PRESS RELEASE
24 JULY 2015
Imperial Tobacco Canada, British American Tobacco plc’s Canadian subsidiary and the Canadian subsidiaries of Philip Morris International and Japan Tobacco International, yesterday had their request to cancel a CAD$1.1 billion provisional execution order granted by the Quebec Court of Appeal.
Three Quebec Court of Appeal judges unanimously cancelled the order after Imperial Tobacco Canada and the other defendants argued there was no legal basis for the provisional execution order.
The provisional execution order was imposed by the Superior Court of Quebec as part of a CAD$15.6 billion judgement in two Class Action cases, issued on June 1st 2015.
Jerome Abelman, Group Director, Legal & External Affairs for British American Tobacco said:
“We are pleased to see Imperial Tobacco Canada’s arguments prevail so convincingly with the cancellation of an unprecedented and legally unjustified provisional execution order”.

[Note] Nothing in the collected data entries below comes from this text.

/-! Revocation (R427). -/

/-- The SPDs revoke a fold's Span credits: what is queued is discarded, what is held gives its slots back. -/
def State.revokeSpan (s : State) (fold : Nat) (reconf : Bool) : State :=
  (List.range 16).foldl (fun s i =>
    let d := s.spd i
    if tabGet 0 d.flockFold fold = 0 || d.revoked.any fun r => r.1 = fold then s
    else
      let mine (f : SFlit) : Bool := f.flit.fold.toNat = fold
      let part (m : SMsg) : Bool := m.flits.any fun f => f.fold.toNat = fold
      let lost := (d.sendQ.filter mine).length + ((d.partials.filter part).map fun m => m.flits.length).sum
      let freed := (d.partials.filter part).foldl (fun (d : Spd) m => (List.range m.held).foldl (fun d _ => d.freeSlot m.vc) d) d
      let s1 := (s.setSpd i { freed with
        revoked := freed.revoked ++ [(fold, reconf)]
        sendQ := freed.sendQ.filter fun f => !mine f
        partials := freed.partials.map fun m => if part m then { m with held := 0, dead := true } else m }).addTally .spd i tsStray lost
      if lost = 0 then s1 else s1.noteStray fold) s

/-- A commit gives the fold its Span credits back. -/
def State.unrevokeSpan (s : State) (fold : Nat) : State :=
  { s with spds := s.spds.map fun (d : Spd) => { d with revoked := d.revoked.filter fun r => r.1 ≠ fold } }

/-! Sending (R398–R407, R421). -/

/-- Whether an SPD has revoked a fold. -/
def Spd.hasRevoked (d : Spd) (fold : Nat) : Bool := d.revoked.any fun r => r.1 = fold

/-- The heads of the edge-port buffers of all SPDs that SPD `j` carries: SPD, end, lane, VC, flit. -/
def State.spanHeads (s : State) (j : Nat) : List (Nat × Nat × Nat × Bool × Flit) :=
  (List.range 256).filterMap fun q =>
    let i := q / 16
    let x := dieEnd (spdDest i) (q / 8 % 2)
    let lane := q / 2 % 4
    let vc := decide (q % 2 = 1)
    if (s.spd i).doubt then none
    else
      match ((s.link x lane).buf vc).head? with
      | some h => if h.flit.wafer.toNat ≠ s.me && s.carrier h.flit.wafer.toNat = some j then some (i, x, lane, vc, h.flit) else none
      | none => none

/-- Take one flit from an edge port: discarded by R403, R404, R421 or R427, or given its pair sequence and queued. -/
def State.takeSpan (s : State) (h : Nat × Nat × Nat × Bool × Flit) : State :=
  let i := h.1
  let f := h.2.2.2.2
  let fold := f.fold.toNat
  let s1 := s.modLink h.2.1 h.2.2.1 fun l => l.popBuf h.2.2.2.1
  let d := s1.spd i
  if !spanCrosses f then s1.count .spd i tsMalformed
  else if fold ≠ 0 && d.hasRevoked fold then (s1.count .spd i tsStray).noteStray fold
  else if fold ≠ 0 && !d.foldSpans fold f.wafer.toNat then
    ((s1.count .spd i tsStile).count .fold fold tfStileSent).report .stile [fold] (spdDest i)
  else
    let r := d.pairSeq s.me f (spanVc f h.2.2.2.1)
    (s1.setSpd i r.1).sendSpan r.2

/-- Pull flits from the edge ports while SPD `j` has credit for them; the others stay behind their mesh credits (R402). -/
def State.pullSpan (j : Nat) : Nat → State → State
  | 0, s => s
  | n + 1, s =>
    let d := s.spd j
    let room (h : Nat × Nat × Nat × Bool × Flit) : Bool :=
      let f := h.2.2.2.2
      let v := if j = spdFor s.me f.wafer.toNat then spanVc f h.2.2.2.1 else 3
      !spanCrosses f || decide ((d.sendQ.filter fun q => q.vc = v).length < d.credits.getD v 0)
    match (s.spanHeads j).find? room with
    | none => s
    | some h => State.pullSpan j n (s.takeSpan h)

/-- One block period of an SPD: an alignment block every 4,096th, a DATA block while the link is up, a TRAIN block while it
trains or refuses, one DOWN block after its verdict (R396, R398–R407, R416–R418). -/
def execSpanBlockSend (i : SpdIx) (t : Time) (s : State) : Host.Outcome State Fault Refusal :=
  .next (s.event t (fun s => !(s.spd i.val).doubt) fun s =>
    let i := i.val
    let d := s.spd i
    let out (s : State) (b : BlockBits) : State :=
      { s.modSpd i (fun d => { d with scr := (scramble d.scr b).1 }) with wire := s.wire ++ [Wire.block i b] }
    match d.state with
    | .up =>
      if d.periods % 4096 = 4095 then s.setSpd i { d with periods := d.periods + 1 }
      else
        let s1 := State.pullSpan i 4 s
        let r := (s1.spd i).sendBlock s.me i
        out (s1.setSpd i r.1) r.2
    | .training =>
      if d.periods % 4096 = 4095 then s.setSpd i { d with periods := d.periods + 1 }
      else
        let tr := if d.train.tstate = 4 then { d.train with sentReady := d.train.sentReady + 1 } else d.train
        out (s.setSpd i { d with periods := d.periods + 1, train := tr })
          (d.trainBlock s.me i s.place.flockId.toNat s.fuses.serial.toNat (s.now / 10))
    | .refused => out s (d.trainBlock s.me i s.place.flockId.toNat s.fuses.serial.toNat (s.now / 10))
    | .down => if d.downOut then out (s.setSpd i { d with downOut := false }) (mkBlock 0 [] 0 d.lastB d.acc d.nak true d.freed s.me i) else s
    | .squelched => s)

/-! Receiving (R399, R405, R406, R408, R421–R423, R429, R431). -/

/-- Free slots of a VC. -/
def Spd.freeN (d : Spd) (vc : Nat) : Nat → Spd
  | 0 => d
  | n + 1 => (d.freeSlot vc).freeN vc n

/-- The edge port and fold lane by which an SPD enters its wafer (log entry 21). -/
def State.spdEnd (s : State) (i : Nat) (sys : Bool) : Nat × Nat :=
  let e := if s.lane0Target (spdDest i) = diePad (spdDest i) 0 then 0 else 1
  let x := dieEnd (spdDest i) e
  (x, if sys then 0 else (([1, 2, 3].find? fun l => !(s.link x l).lastingDown).getD 1))

/-- A complete message whose turn has come: released into the wafer, or discarded (R405, R421, R427). -/
def State.releaseMsg (s : State) (i : Nat) (m : SMsg) : State :=
  let fold := (m.flits.head?.map fun f => f.fold.toNat).getD 0
  let d := s.spd i
  let s1 := s.setSpd i (d.freeN m.vc m.held)
  if m.dead || (fold ≠ 0 && d.hasRevoked fold) then s1
  else if fold ≠ 0 && !(d.foldSpans fold m.srcw && d.foldSpans fold s.me) then
    ((s1.addTally .spd i tsStile m.flits.length).addTally .fold fold tfStileSent m.flits.length).report .stile [fold] (spdDest i)
  else
    let p := s1.spdEnd i (fold = 0)
    let q := (List.range 256).filterMap fun j => m.flits.find? fun f => f.seq.toNat = j
    s1.modLink p.1 p.2 fun l => { l with ahead := l.ahead ++ q.map fun f => ⟨f, m.vc = 2, false, [], 0⟩ }
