/-- Release of RESET_N. -/
def execResetRelease (jtagEn : Bool) (t : Time) (s : State) : Host.Outcome State Fault Refusal :=
  .next (if (s.tick t).resetN then (s.tick t).leaveReset jtagEn else s.tick t)

/-! PWR_FAIL_N. -/

/-- One microsecond after the assertion: FAULT_N, a bell, READY falls (R597, R722, R727). In reset only the pin changes. -/
def execPwrFailAssert (t : Time) (s : State) : Host.Outcome State Fault Refusal :=
  let s0 := s.tick t
  .next (if s0.running then
      ({ s0 with pwrFail := true, pwrFailAt := some s0.now, faultN := true, ready := false }).ring "bus" true
        [("state", .word "power-fail")]
    else { s0 with pwrFail := true })

/-- Ten microseconds after the assertion no new flash write starts (R597, R869). -/
def execPwrFailFlashFreeze (t : Time) (s : State) : Host.Outcome State Fault Refusal :=
  .next (s.event t (fun s => s.pwrFail) fun s => { s with frozen := true })

/-- PWR_FAIL_N deasserts before the rails fall (R598): only the pin changes, and with it the freeze it stands for. -/
def execPwrFailDeassert (t : Time) (s : State) : Host.Outcome State Fault Refusal :=
  let s0 := s.tick t
  .next (if s0.pwrFail then { s0 with pwrFail := false, pwrFailAt := none, frozen := false } else s0)

/-- The rails fall: every state is lost, the VSTBY latch with it, and a flash copy still being written fails its check
(R71, R597, R864). -/
def execRailsFall (t : Time) (s : State) : Host.Outcome State Fault Refusal :=
  let s0 := s.tick t
  if s0.pwrFail then
    .next (State.inReset s0.now s0.freeCtr false s0.fuses s0.cutFlash.flash s0.incCtr s0.wire s0.pending)
  else .next s0

/-! The buses (R595). -/

def runUp (hit : Bool) (n : Nat) : Nat := if hit then min 4 (n + 1) else 0

/-- One sample of both sense lands by one controller (R595). -/
def execBusSample (shc : ShcIx) (mvA mvB : Nat) (t : Time) (s : State) : Host.Outcome State Fault Refusal :=
  .next (s.event t (fun _ => true) fun s =>
    let i := shc.val
    let c := s.shc i
    let out (mv : Nat) : Bool := mv < 48000 || 60000 < mv
    let c' := { c with lowA := runUp (mvA < 45000) c.lowA, lowB := runUp (mvB < 45000) c.lowB,
                       rngA := runUp (out mvA) c.rngA, rngB := runUp (out mvB) c.rngB }
    let flips := [(c.lowA, c'.lowA), (c.rngA, c'.rngA), (c.lowB, c'.lowB), (c.rngB, c'.rngB)].map fun p =>
      decide (p.1 ≥ 4) != decide (p.2 ≥ 4)
    let n := (flips.filter id).length
    let s1 := (s.setShc i c').addTally .shc i thBus n
    let s2 := if s1.active = some i then
        { s1 with busA := ⟨mvA, decide (c'.lowA ≥ 4), decide (c'.rngA ≥ 4)⟩, busB := ⟨mvB, decide (c'.lowB ≥ 4), decide (c'.rngB ≥ 4)⟩ }
      else s1
    if n = 0 then s2
    else
      let s3 := if c'.lowA ≥ 4 || c'.lowB ≥ 4 || c'.rngA ≥ 4 || c'.rngB ≥ 4 then s2.alert alBus else s2
      if s3.active = some i then
        (List.range n).foldl (fun s _ => s.ring "bus" true
          [("bus", .word (if flips.getD 0 false || flips.getD 1 false then "a" else "b")),
           ("state", .word (if c'.lowA ≥ 4 || c'.lowB ≥ 4 then "low" else if c'.rngA ≥ 4 || c'.rngB ≥ 4 then "range" else "ok"))]) s3
      else s3)

/-! Field rails, waves and stages. -/

/-- The tally object of a field controller. -/
def fieldTally (f : Nat) : Nat := 4096 + f

/-- The PMBus address of a field stage (Table PWR-7). -/
def fieldAddr (f : Nat) : Nat := 0x10 + f

/-- VOUT_COMMAND for a setting (Table PWR-8): millivolts × 4,096 / 1,000, to the nearest integer. -/
def voutCode (mv : Nat) : Nat := (mv * 4096 + 500) / 1000

/-- `set power` is answered once every paddock it named has left DARK, or one of them no longer will (R605, R828). -/
def State.powerEnds (s : State) : State :=
  let due := s.waits.filterMap fun w => match w.why with
    | .power ps => some ps
    | _ => none
  due.foldl (fun s ps =>
    if ps.all fun n => (s.pad n).power ≠ .dark then
      s.settle (fun w => w = .power ps) (.ok [("paddocks", .num ps.length), ("state", .word "graze")])
    else if ps.any fun n => (s.pad n).power = .dark && !(s.pad n).soft && !(s.wave.any fun w => w.1 = n) then
      s.settle (fun w => w = .power ps) (.err 404 [("object", .word "paddock"), ("state", .word "dark")])
    else s) s

/-- A stage shuts down: its paddocks are DARK, their folds in doubt, fuse retries abandoned (R613, R623, R653). -/
def State.fieldShutdown (s : State) (f : Nat) (vaon : Bool) : State :=
  let folds := s.foldsInField f
  let s1 := (fieldPads f).foldl (fun s n =>
    (s.goDark n).modPad n fun p => { p with fuse := if p.fuse = .latched then .latched else .closed }) s
  let s2 := s1.modField f fun x =>
    { x with stage := .shutdown s.now vaon, throttle := false, cool := none, held := none, heldNow := false, widened := [],
             departed := none, ringOn := x.ringOn && !vaon }
  ((s2.report .field folds f).ring "field" true [("at", .num f), ("event", .word "shutdown")]).powerEnds

/-- A field is latched: both pages off, the bit set, 16 HOLEs of cause 3, one bell, and the folds that hold a paddock there are
reported (R73, R603, R614, R686). -/
def State.latchField (s : State) (f : Nat) : State :=
  let s1 := (fieldPads f).foldl (fun s n => (s.goDark n).makeHole n 3 true) s
  let s2 := s1.modField f fun x => { x with latched := true, stage := .off, departed := none, throttle := false, ringOn := false }
  let s3 := ((s2.pmbus (fieldAddr f) 0 0x01 0).pmbus (fieldAddr f) 1 0x01 0).ring "field" true
    [("at", .num f), ("event", .word "latched")]
  (s3.report .field (s3.foldsInField f) f).writeMapAlone.powerEnds

/-- VCORE or VAON leaves its window (R602, R626). -/
def execRailDeparture (f : FieldIx) (vaon : Bool) (mv : Nat) (t : Time) (s : State) : Host.Outcome State Fault Refusal :=
  .next (s.event t (fun s => (s.field f.val).stage = .on) fun s =>
    let f := f.val
    let set := if vaon then 800 else (s.field f).vcore
    let dev := 100 * (if mv < set then set - mv else mv - set)
    let s := if vaon then s else s.modField f fun x => { x with seen := some mv }
    if dev ≤ 3 * set then s
    else
      let s1 := ((s.count .paddock (fieldTally f) tdSupply).alert alRail).ring "field" true
        [("at", .num f), ("event", .word "supply"), ("volts", .num mv)]
      if dev ≤ 5 * set then s1
      else if vaon then s1.fieldShutdown f true
      else
        let s2 := (fieldPads f).foldl (fun s n => s.modPad n Paddock.maskAll) s1
        let s3 := s2.modField f fun x => { x with departed := some s.now, vtarget := x.vcore }
        (s3.settle (fun w => w = .rail f) (.err 501 [("why", .word "stopped")])).report .field (s3.foldsInField f) f)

Imperial Tobacco Canada will now focus on its appeal at the Quebec Court of Appeal against the original Superior Court of Quebec Class Action judgement issued on 1st June 2015 which the company argues ignored the reality that both adult consumers and governments have known about the risks associated with smoking for decades.
Mr Abelman concluded: “Imperial Tobacco Canada has informed us that it is concentrating on continuing its appeal against the substantive elements of the original ruling and that the team is confident its legal arguments will ultimately prevail.”
This Court of Appeal process is expected to conclude in the next two-to-three years with a potential further appeal to the Supreme Court of Canada.
British American Tobacco plc was not a party to the proceeding and is not a party to the original judgement.